• Prompt:
Collect each line of the records containing the string "outOfFields".

*** Begin section ***

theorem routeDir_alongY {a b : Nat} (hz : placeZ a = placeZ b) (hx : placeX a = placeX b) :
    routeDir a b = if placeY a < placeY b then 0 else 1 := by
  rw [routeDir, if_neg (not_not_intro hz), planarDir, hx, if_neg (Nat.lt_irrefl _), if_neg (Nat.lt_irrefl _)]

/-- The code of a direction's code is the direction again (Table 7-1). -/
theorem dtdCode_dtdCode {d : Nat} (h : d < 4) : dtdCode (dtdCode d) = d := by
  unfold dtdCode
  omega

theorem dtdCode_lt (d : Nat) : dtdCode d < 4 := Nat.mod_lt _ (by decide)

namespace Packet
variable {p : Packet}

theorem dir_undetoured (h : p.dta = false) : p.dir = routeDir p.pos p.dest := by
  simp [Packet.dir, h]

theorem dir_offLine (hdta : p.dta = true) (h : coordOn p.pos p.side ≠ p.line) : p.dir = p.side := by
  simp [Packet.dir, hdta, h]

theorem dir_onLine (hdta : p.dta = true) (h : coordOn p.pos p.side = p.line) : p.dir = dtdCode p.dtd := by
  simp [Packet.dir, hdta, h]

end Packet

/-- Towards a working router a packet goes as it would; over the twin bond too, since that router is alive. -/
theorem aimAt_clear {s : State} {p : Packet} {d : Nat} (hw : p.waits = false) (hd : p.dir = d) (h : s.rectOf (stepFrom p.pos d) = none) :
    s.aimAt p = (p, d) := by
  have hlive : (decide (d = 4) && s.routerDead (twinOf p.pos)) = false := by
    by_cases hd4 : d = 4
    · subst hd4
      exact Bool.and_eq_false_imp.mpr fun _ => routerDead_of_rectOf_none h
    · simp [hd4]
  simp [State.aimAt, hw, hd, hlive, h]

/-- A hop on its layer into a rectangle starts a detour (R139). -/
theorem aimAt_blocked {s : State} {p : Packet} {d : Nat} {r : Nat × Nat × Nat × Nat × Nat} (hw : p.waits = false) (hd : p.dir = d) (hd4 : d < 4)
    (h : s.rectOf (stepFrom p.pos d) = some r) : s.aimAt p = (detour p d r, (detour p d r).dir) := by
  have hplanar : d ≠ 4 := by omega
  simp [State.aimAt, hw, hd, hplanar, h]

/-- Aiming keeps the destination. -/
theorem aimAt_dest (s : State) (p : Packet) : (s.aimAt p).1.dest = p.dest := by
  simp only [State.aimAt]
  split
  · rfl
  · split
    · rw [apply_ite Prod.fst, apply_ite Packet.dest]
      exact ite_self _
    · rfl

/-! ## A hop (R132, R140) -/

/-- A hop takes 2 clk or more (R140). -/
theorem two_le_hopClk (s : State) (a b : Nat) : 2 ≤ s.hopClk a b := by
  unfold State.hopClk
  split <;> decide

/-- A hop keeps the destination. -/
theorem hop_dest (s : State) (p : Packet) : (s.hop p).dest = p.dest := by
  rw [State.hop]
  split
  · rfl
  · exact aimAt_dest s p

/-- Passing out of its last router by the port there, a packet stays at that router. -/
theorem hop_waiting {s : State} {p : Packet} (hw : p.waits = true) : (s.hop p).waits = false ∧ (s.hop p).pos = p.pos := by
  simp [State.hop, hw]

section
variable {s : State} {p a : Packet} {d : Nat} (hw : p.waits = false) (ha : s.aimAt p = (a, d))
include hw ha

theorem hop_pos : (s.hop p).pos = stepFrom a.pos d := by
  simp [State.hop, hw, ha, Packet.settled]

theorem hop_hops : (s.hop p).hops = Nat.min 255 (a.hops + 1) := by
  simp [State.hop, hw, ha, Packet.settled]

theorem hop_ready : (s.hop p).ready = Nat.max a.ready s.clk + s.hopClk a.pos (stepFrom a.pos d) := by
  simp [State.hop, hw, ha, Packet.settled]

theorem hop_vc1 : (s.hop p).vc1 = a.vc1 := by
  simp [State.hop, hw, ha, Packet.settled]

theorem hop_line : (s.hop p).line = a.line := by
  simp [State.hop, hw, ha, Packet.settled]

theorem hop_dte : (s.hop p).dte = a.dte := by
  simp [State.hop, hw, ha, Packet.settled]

*** End section ***
*** Begin section ***

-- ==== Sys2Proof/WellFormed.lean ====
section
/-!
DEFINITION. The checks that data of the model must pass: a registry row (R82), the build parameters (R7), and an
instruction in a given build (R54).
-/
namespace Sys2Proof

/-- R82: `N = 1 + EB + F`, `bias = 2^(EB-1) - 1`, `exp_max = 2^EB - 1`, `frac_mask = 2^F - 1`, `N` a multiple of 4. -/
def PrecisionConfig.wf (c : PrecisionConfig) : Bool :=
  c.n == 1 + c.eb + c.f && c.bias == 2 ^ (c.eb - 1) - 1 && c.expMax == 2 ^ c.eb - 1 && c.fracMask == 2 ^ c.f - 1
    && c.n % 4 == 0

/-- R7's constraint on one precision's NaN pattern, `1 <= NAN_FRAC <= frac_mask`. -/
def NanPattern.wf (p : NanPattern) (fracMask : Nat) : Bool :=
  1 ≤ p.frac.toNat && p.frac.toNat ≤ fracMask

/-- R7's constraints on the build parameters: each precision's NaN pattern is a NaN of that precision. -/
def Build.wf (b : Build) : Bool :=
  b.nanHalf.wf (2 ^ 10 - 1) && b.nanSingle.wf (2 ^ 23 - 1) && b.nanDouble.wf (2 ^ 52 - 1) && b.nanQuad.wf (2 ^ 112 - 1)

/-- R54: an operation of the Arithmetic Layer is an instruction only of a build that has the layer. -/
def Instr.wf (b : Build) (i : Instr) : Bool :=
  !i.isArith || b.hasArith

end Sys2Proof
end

*** End section ***
*** Begin section ***

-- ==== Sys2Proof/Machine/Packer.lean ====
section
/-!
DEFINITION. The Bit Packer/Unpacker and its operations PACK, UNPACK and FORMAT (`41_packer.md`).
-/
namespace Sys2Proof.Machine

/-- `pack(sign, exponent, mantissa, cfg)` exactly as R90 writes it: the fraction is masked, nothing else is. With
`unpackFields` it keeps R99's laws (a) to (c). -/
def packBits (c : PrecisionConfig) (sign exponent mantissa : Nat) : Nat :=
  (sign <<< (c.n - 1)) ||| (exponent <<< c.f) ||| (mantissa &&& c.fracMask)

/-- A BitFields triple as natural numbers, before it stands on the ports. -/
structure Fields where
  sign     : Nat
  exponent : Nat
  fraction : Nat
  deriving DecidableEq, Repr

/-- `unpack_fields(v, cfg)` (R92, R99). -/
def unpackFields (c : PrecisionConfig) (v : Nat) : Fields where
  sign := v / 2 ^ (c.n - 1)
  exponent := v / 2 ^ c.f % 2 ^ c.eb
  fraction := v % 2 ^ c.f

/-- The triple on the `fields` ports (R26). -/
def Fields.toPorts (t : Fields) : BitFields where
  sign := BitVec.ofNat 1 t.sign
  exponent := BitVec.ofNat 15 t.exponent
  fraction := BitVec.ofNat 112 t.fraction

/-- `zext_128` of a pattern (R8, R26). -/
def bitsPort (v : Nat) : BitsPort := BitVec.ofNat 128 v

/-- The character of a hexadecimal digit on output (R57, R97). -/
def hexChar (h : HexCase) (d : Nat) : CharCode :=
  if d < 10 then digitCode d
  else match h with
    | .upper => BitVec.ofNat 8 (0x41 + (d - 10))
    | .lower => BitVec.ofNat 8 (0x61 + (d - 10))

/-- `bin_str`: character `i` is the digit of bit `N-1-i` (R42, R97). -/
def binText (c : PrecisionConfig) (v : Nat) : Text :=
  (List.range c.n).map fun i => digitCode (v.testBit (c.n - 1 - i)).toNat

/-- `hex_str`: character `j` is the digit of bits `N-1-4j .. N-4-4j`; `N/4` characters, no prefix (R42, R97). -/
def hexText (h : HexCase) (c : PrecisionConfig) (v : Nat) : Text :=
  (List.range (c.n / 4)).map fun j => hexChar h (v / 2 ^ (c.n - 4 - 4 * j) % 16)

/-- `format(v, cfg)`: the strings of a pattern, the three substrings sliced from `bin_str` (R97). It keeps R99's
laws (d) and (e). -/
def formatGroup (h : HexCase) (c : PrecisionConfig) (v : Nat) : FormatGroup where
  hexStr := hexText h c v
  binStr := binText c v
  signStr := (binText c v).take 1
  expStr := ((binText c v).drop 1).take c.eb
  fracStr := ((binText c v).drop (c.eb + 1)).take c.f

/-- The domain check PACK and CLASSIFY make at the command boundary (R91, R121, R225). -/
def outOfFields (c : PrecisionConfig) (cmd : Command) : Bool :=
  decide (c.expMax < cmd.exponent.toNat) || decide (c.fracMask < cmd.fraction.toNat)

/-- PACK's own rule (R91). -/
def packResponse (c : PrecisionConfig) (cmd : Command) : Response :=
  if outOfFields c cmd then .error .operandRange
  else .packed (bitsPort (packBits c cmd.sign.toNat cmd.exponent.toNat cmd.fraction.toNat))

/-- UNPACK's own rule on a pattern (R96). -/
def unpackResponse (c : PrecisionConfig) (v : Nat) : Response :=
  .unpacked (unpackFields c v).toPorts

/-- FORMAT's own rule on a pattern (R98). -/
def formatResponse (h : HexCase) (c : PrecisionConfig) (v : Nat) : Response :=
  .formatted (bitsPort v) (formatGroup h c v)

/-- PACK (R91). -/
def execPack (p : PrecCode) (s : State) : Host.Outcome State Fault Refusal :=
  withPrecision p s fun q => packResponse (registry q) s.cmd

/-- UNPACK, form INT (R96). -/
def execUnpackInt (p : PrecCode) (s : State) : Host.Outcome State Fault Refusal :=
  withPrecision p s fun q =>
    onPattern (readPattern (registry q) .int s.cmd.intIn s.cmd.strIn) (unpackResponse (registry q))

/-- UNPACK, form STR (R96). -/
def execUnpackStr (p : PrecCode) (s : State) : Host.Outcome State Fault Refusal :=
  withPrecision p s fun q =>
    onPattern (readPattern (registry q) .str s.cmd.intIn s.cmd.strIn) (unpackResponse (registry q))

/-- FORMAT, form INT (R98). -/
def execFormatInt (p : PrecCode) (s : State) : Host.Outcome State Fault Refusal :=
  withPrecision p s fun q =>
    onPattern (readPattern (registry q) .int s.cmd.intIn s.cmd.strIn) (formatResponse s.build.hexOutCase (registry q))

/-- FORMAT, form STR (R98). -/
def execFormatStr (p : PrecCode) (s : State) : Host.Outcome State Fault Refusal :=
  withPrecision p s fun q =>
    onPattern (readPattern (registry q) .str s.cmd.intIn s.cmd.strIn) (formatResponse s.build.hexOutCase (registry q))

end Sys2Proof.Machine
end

*** End section ***

• Exercise result:
def outOfFields (c : PrecisionConfig) (cmd : Command) : Bool :=
  if outOfFields c cmd then .error .operandRange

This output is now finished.